⟨

theorem State.admqWrite_keeps {s0 s : State} (H : Keeps s0 s) (f : Fn) (off : Nat) (v : Word32) :
    Keeps s0 (State.admqWrite s f off v) := by
  unfold State.admqWrite
  repeat' first
    | (with_reducible assumption) | (intro) | (with_reducible apply State.regError_keeps)
    | (with_reducible apply State.modFn_keeps) | (with_reducible apply Keeps.ite2) | (with_reducible apply Keeps.ite)
    | (fail_if_no_progress ((with_reducible apply Keeps.record) <;> first | with_reducible rfl | skip)) | split | (dsimp only)

theorem State.curmbGo_keeps {s0 s : State} (H : Keeps s0 s) (m : Sender) :
    Keeps s0 (State.curmbGo s m) := by
  unfold State.curmbGo
  repeat' first
    | (with_reducible assumption) | (intro) | (with_reducible apply State.setMailbox_keeps)
    | (with_reducible apply State.replyTo_keeps) | (with_reducible apply State.free_keeps) | (with_reducible apply Keeps.ite2)
    | (with_reducible apply Keeps.ite)
    | (fail_if_no_progress ((with_reducible apply Keeps.record) <;> first | with_reducible rfl | skip)) | split
    | (rename_i h; have hs := congrArg Prod.snd h; dsimp only at hs; subst hs)
    | (rename_i h _; have hs := congrArg Prod.snd h; dsimp only at hs; subst hs) | (dsimp only)

theorem State.curmbWrite_keeps {s0 s : State} (H : Keeps s0 s) (m : Sender) (o : Nat) (v : Word32) (denied : State → State) (hdenied : ∀ x, Keeps s0 x → Keeps s0 (denied x)) :
    Keeps s0 (State.curmbWrite s m o v denied) := by
  unfold State.curmbWrite
  repeat' first
    | (with_reducible assumption) | (intro) | (with_reducible apply State.curmbGo_keeps)
    | (with_reducible apply State.setMailbox_keeps) | (with_reducible apply hdenied) | (with_reducible apply Keeps.ite2)
    | (with_reducible apply Keeps.ite)
    | (fail_if_no_progress ((with_reducible apply Keeps.record) <;> first | with_reducible rfl | skip)) | split | (dsimp only)

theorem State.cfgtxWrite_keeps {s0 s : State} (H : Keeps s0 s) (f : Fn) (off : Nat) (v : Word32) :
    Keeps s0 (State.cfgtxWrite s f off v) := by
  unfold State.cfgtxWrite
  repeat' first
    | (with_reducible assumption) | (intro) | (with_reducible apply State.regError_keeps)
    | (with_reducible apply State.touchTx_keeps) | (with_reducible apply Keeps.ite2) | (with_reducible apply Keeps.ite)
    | (fail_if_no_progress ((with_reducible apply Keeps.record) <;> first | with_reducible rfl | skip)) | split | (dsimp only)

theorem State.unitSelWrite_keeps {s0 s : State} (H : Keeps s0 s) (f : Fn) (off : Nat) (v : Word32) :
    Keeps s0 (State.unitSelWrite s f off v) := by
  unfold State.unitSelWrite
  repeat' first
    | (with_reducible assumption) | (intro) | (with_reducible apply State.regError_keeps) | (with_reducible apply Keeps.ite2)
    | (with_reducible apply Keeps.ite)
    | (fail_if_no_progress ((with_reducible apply Keeps.record) <;> first | with_reducible rfl | skip)) | split | (dsimp only)

theorem State.deviceWrite_keeps {s0 s : State} (H : Keeps s0 s) (f : Fn) (off : Nat) (v : Word32) :
    Keeps s0 (State.deviceWrite s f off v) := by
  unfold State.deviceWrite
  repeat' first
    | (with_reducible assumption) | (intro) | (with_reducible apply State.cfgtxWrite_keeps)
    | (with_reducible apply State.unitSelWrite_keeps) | (with_reducible apply Keeps.ite2) | (with_reducible apply Keeps.ite)
    | (fail_if_no_progress ((with_reducible apply Keeps.record) <;> first | with_reducible rfl | skip)) | split | (dsimp only)

theorem State.compatWrite_keeps {s0 s : State} (H : Keeps s0 s) (f : Fn) (off : Nat) (v : Word32) :
    Keeps s0 (State.compatWrite s f off v) := by
  unfold State.compatWrite
  repeat' first
    | (with_reducible assumption) | (intro) | (with_reducible apply State.regError_keeps)
    | (with_reducible apply State.setPage_keeps) | (with_reducible apply Keeps.ite2) | (with_reducible apply Keeps.ite)
    | (fail_if_no_progress ((with_reducible apply Keeps.record) <;> first | with_reducible rfl | skip)) | split | (dsimp only)

theorem State.bar0Write_keeps {s0 s : State} (H : Keeps s0 s) (f : Fn) (off : Nat) (v : Word32) :
    Keeps s0 (State.bar0Write s f off v) := by
  unfold State.bar0Write
  repeat' first
    | (with_reducible assumption) | (intro) | (with_reducible apply State.regError_keeps)
    | (with_reducible apply State.admqWrite_keeps) | (with_reducible apply State.curmbWrite_keeps)
    | (with_reducible apply State.txWrite_keeps) | (with_reducible apply State.deviceWrite_keeps)
    | (with_reducible apply State.compatWrite_keeps) | (with_reducible apply Keeps.ite2) | (with_reducible apply Keeps.ite)
    | (fail_if_no_progress ((with_reducible apply Keeps.record) <;> first | with_reducible rfl | skip)) | split | (dsimp only)

theorem State.msixWrite_keeps {s0 s : State} (H : Keeps s0 s) (f : Fn) (off : Nat) (v : Word32) :
    Keeps s0 (State.msixWrite s f off v) := by
  unfold State.msixWrite
  repeat' first
    | (with_reducible assumption) | (intro) | (with_reducible apply State.sendPending_keeps)
    | (with_reducible apply State.modFn_keeps) | (with_reducible apply Keeps.ite2) | (with_reducible apply Keeps.ite)
    | (fail_if_no_progress ((with_reducible apply Keeps.record) <;> first | with_reducible rfl | skip)) | split | (dsimp only)

theorem State.sizedWrite_keeps {s0 s : State} (H : Keeps s0 s) (f : Fn) (off : Nat) (size : Nat) (v : Word64) (w : State → Nat → Word32 → State) (hw : ∀ x a1 a2, Keeps s0 x → Keeps s0 (w x a1 a2)) :
    Keeps s0 (State.sizedWrite s f off size v w) := by
  unfold State.sizedWrite
  repeat' first
    | (with_reducible assumption) | (intro) | (with_reducible apply hw) | (with_reducible apply Keeps.emit)
    | (with_reducible apply Keeps.ite2) | (with_reducible apply Keeps.ite)
    | (fail_if_no_progress ((with_reducible apply Keeps.record) <;> first | with_reducible rfl | skip)) | split | (dsimp only)

theorem State.setTail_keeps {s0 s : State} (H : Keeps s0 s) (f : Fn) (sel : QSel) (index : Nat) :
    Keeps s0 (State.setTail s f sel index) := by
  unfold State.setTail
  repeat' first
    | (with_reducible assumption) | (intro) | (with_reducible apply State.setQueue_keeps)
    | (with_reducible apply State.fetchHead_keeps) | (with_reducible apply Keeps.ite2) | (with_reducible apply Keeps.ite)
    | (fail_if_no_progress ((with_reducible apply Keeps.record) <;> first | with_reducible rfl | skip)) | split | (dsimp only)

theorem State.doorbell_keeps {s0 s : State} (H : Keeps s0 s) (f : Fn) (sel : QSel) (completion : Bool) (index : Nat) (k : State → State) (hk : ∀ x, Keeps s0 x → Keeps s0 (k x)) :
    Keeps s0 (State.doorbell s f sel completion index k) := by
  unfold State.doorbell
  repeat' first
    | (with_reducible assumption) | (intro) | (with_reducible apply State.write_keeps)
    | (with_reducible apply State.setQueue_keeps) | (with_reducible apply State.queueError_keeps) | (with_reducible apply hk)
    | (with_reducible apply Keeps.ite2) | (with_reducible apply Keeps.ite)
    | (fail_if_no_progress ((with_reducible apply Keeps.record) <;> first | with_reducible rfl | skip)) | split | (dsimp only)

theorem State.exchange_keeps {s0 s : State} (H : Keeps s0 s) (u : UnitId) (sp : UnitId) :
    Keeps s0 (State.exchange s u sp) := by
  unfold State.exchange
  repeat' first
    | (with_reducible assumption) | (intro) | (with_reducible apply State.setUnit_keeps) | (with_reducible apply Keeps.ite2)
    | (with_reducible apply Keeps.ite)
    | (fail_if_no_progress ((with_reducible apply Keeps.record) <;> first | with_reducible rfl | skip)) | split | (dsimp only)

theorem State.yieldToSpare_keeps {s0 s : State} (H : Keeps s0 s) (u : UnitId) :
    Keeps s0 (State.yieldToSpare s u) := by
  unfold State.yieldToSpare
  repeat' first
    | (with_reducible assumption) | (intro) | (with_reducible apply State.exchange_keeps) | (with_reducible apply Keeps.ite2)
    | (with_reducible apply Keeps.ite)
    | (fail_if_no_progress ((with_reducible apply Keeps.record) <;> first | with_reducible rfl | skip)) | split | (dsimp only)

theorem State.consWrite_keeps {s0 s : State} (H : Keeps s0 s) (f : Fn) (off : Nat) (v : Word32) (k : UnitId → State → State) (hk : ∀ a0 x, Keeps s0 x → Keeps s0 (k a0 x)) :
    Keeps s0 (State.consWrite s f off v k) := by
  unfold State.consWrite
  repeat' first
    | (with_reducible assumption) | (intro) | (with_reducible apply State.mgmtWrite_keeps)
    | (with_reducible apply State.regError_keeps) | (with_reducible apply hk) | (with_reducible apply Keeps.ite2)
    | (with_reducible apply Keeps.ite)
    | (fail_if_no_progress ((with_reducible apply Keeps.record) <;> first | with_reducible rfl | skip)) | split | (dsimp only)

theorem State.setEvent_keeps {s0 s : State} (H : Keeps s0 s) (v : Word32) :
    Keeps s0 (State.setEvent s v) := by
  unfold State.setEvent
  repeat' first
    | (with_reducible assumption) | (intro) | (with_reducible apply Keeps.ite2) | (with_reducible apply Keeps.ite)
    | (fail_if_no_progress ((with_reducible apply Keeps.record) <;> first | with_reducible rfl | skip)) | split | (dsimp only)

theorem State.setFencedTraffic_keeps {s0 s : State} (H : Keeps s0 s) (n : Nat) :
    Keeps s0 (State.setFencedTraffic s n) := by
  unfold State.setFencedTraffic
  repeat' first
    | (with_reducible assumption) | (intro) | (with_reducible apply Keeps.ite2) | (with_reducible apply Keeps.ite)
    | (fail_if_no_progress ((with_reducible apply Keeps.record) <;> first | with_reducible rfl | skip)) | split | (dsimp only)

theorem State.setLinkdown_keeps {s0 s : State} (H : Keeps s0 s) (a : Nat) (b : Nat) (c : Nat) :
    Keeps s0 (State.setLinkdown s a b c) := by
  unfold State.setLinkdown
  repeat' first
    | (with_reducible assumption) | (intro) | (with_reducible apply Keeps.ite2) | (with_reducible apply Keeps.ite)
    | (fail_if_no_progress ((with_reducible apply Keeps.record) <;> first | with_reducible rfl | skip)) | split | (dsimp only)

theorem State.setVote_keeps {s0 s : State} (H : Keeps s0 s) (v : VoteMode) :
    Keeps s0 (State.setVote s v) := by
  unfold State.setVote
  repeat' first
    | (with_reducible assumption) | (intro) | (with_reducible apply Keeps.ite2) | (with_reducible apply Keeps.ite)
    | (fail_if_no_progress ((with_reducible apply Keeps.record) <;> first | with_reducible rfl | skip)) | split | (dsimp only)

theorem State.loseCurator_keeps {s0 s : State} (H : Keeps s0 s)  :
    Keeps s0 (State.loseCurator s) := by
  unfold State.loseCurator
  repeat' first
    | (with_reducible assumption) | (intro) | (with_reducible apply State.freeze_keeps) | (with_reducible apply Keeps.ite2)
    | (with_reducible apply Keeps.ite)
    | (fail_if_no_progress ((with_reducible apply Keeps.record) <;> first | with_reducible rfl | skip)) | split | (dsimp only)

theorem State.countDown_keeps {s0 s : State} (H : Keeps s0 s) (l : Link) :
    Keeps s0 (State.countDown s l) := by
  unfold State.countDown
  repeat' first
    | (with_reducible assumption) | (intro) | (with_reducible apply State.setLinkdown_keeps) | (with_reducible apply Keeps.ite2)
    | (with_reducible apply Keeps.ite)
    | (fail_if_no_progress ((with_reducible apply Keeps.record) <;> first | with_reducible rfl | skip)) | split | (dsimp only)

theorem State.linkLost_keeps {s0 s : State} (H : Keeps s0 s) (l : Link) :
    Keeps s0 (State.linkLost s l) := by
  unfold State.linkLost
  repeat' first
    | (with_reducible assumption) | (intro) | (with_reducible apply State.endJobs_keeps) | (with_reducible apply Keeps.ite2)
    | (with_reducible apply Keeps.ite)
    | (fail_if_no_progress ((with_reducible apply Keeps.record) <;> first | with_reducible rfl | skip)) | split | (dsimp only)

theorem State.wipeGate_keeps {s0 s : State} (H : Keeps s0 s) (w : Wing) :
    Keeps s0 (State.wipeGate s w) := by
  unfold State.wipeGate
  repeat' first
    | (with_reducible assumption) | (intro) | (with_reducible apply State.setStoreWing_keeps) | (with_reducible apply Keeps.ite2)
    | (with_reducible apply Keeps.ite)
    | (fail_if_no_progress ((with_reducible apply Keeps.record) <;> first | with_reducible rfl | skip)) | split | (dsimp only)

theorem State.setHalted_keeps {s0 s : State} (H : Keeps s0 s) (w : Wing) (v : Bool) :
    Keeps s0 (State.setHalted s w v) := by
  unfold State.setHalted
  repeat' first
    | (with_reducible assumption) | (intro) | (with_reducible apply Keeps.ite2) | (with_reducible apply Keeps.ite)
    | (fail_if_no_progress ((with_reducible apply Keeps.record) <;> first | with_reducible rfl | skip)) | split | (dsimp only)

theorem State.dropReady_keeps {s0 s : State} (H : Keeps s0 s) (w : Wing) :
    Keeps s0 (State.dropReady s w) := by
  unfold State.dropReady
  repeat' first
    | (with_reducible assumption) | (intro) | (with_reducible apply Keeps.ite2) | (with_reducible apply Keeps.ite)
    | (fail_if_no_progress ((with_reducible apply Keeps.record) <;> first | with_reducible rfl | skip)) | split | (dsimp only)

theorem State.flushGate_keeps {s0 s : State} (H : Keeps s0 s) (w : Wing) :
    Keeps s0 (State.flushGate s w) := by
  unfold State.flushGate
  repeat' first
    | (with_reducible assumption) | (with_reducible apply Keeps.foldl) | (intro) | (with_reducible apply State.writeBack_keeps)
    | (with_reducible apply Keeps.forAll) | (with_reducible apply Keeps.ite2) | (with_reducible apply Keeps.ite)
    | (fail_if_no_progress ((with_reducible apply Keeps.record) <;> first | with_reducible rfl | skip)) | split | (dsimp only)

⟩

Task details
Return the lines exactly as they stand, please. Start at the top of the material and finish with the line where "hs) | (dsimp only)" appears.

Your response
theorem State.admqWrite_keeps {s0 s : State} (H : Keeps s0 s) (f : Fn) (off : Nat) (v : Word32) :
    Keeps s0 (State.admqWrite s f off v) := by
  unfold State.admqWrite
  repeat' first
    | (with_reducible assumption) | (intro) | (with_reducible apply State.regError_keeps)
    | (with_reducible apply State.modFn_keeps) | (with_reducible apply Keeps.ite2) | (with_reducible apply Keeps.ite)
    | (fail_if_no_progress ((with_reducible apply Keeps.record) <;> first | with_reducible rfl | skip)) | split | (dsimp only)

theorem State.curmbGo_keeps {s0 s : State} (H : Keeps s0 s) (m : Sender) :
    Keeps s0 (State.curmbGo s m) := by
  unfold State.curmbGo
  repeat' first
    | (with_reducible assumption) | (intro) | (with_reducible apply State.setMailbox_keeps)
    | (with_reducible apply State.replyTo_keeps) | (with_reducible apply State.free_keeps) | (with_reducible apply Keeps.ite2)
    | (with_reducible apply Keeps.ite)
    | (fail_if_no_progress ((with_reducible apply Keeps.record) <;> first | with_reducible rfl | skip)) | split
    | (rename_i h; have hs := congrArg Prod.snd h; dsimp only at hs; subst hs)
    | (rename_i h _; have hs := congrArg Prod.snd h; dsimp only at hs; subst hs) | (dsimp only)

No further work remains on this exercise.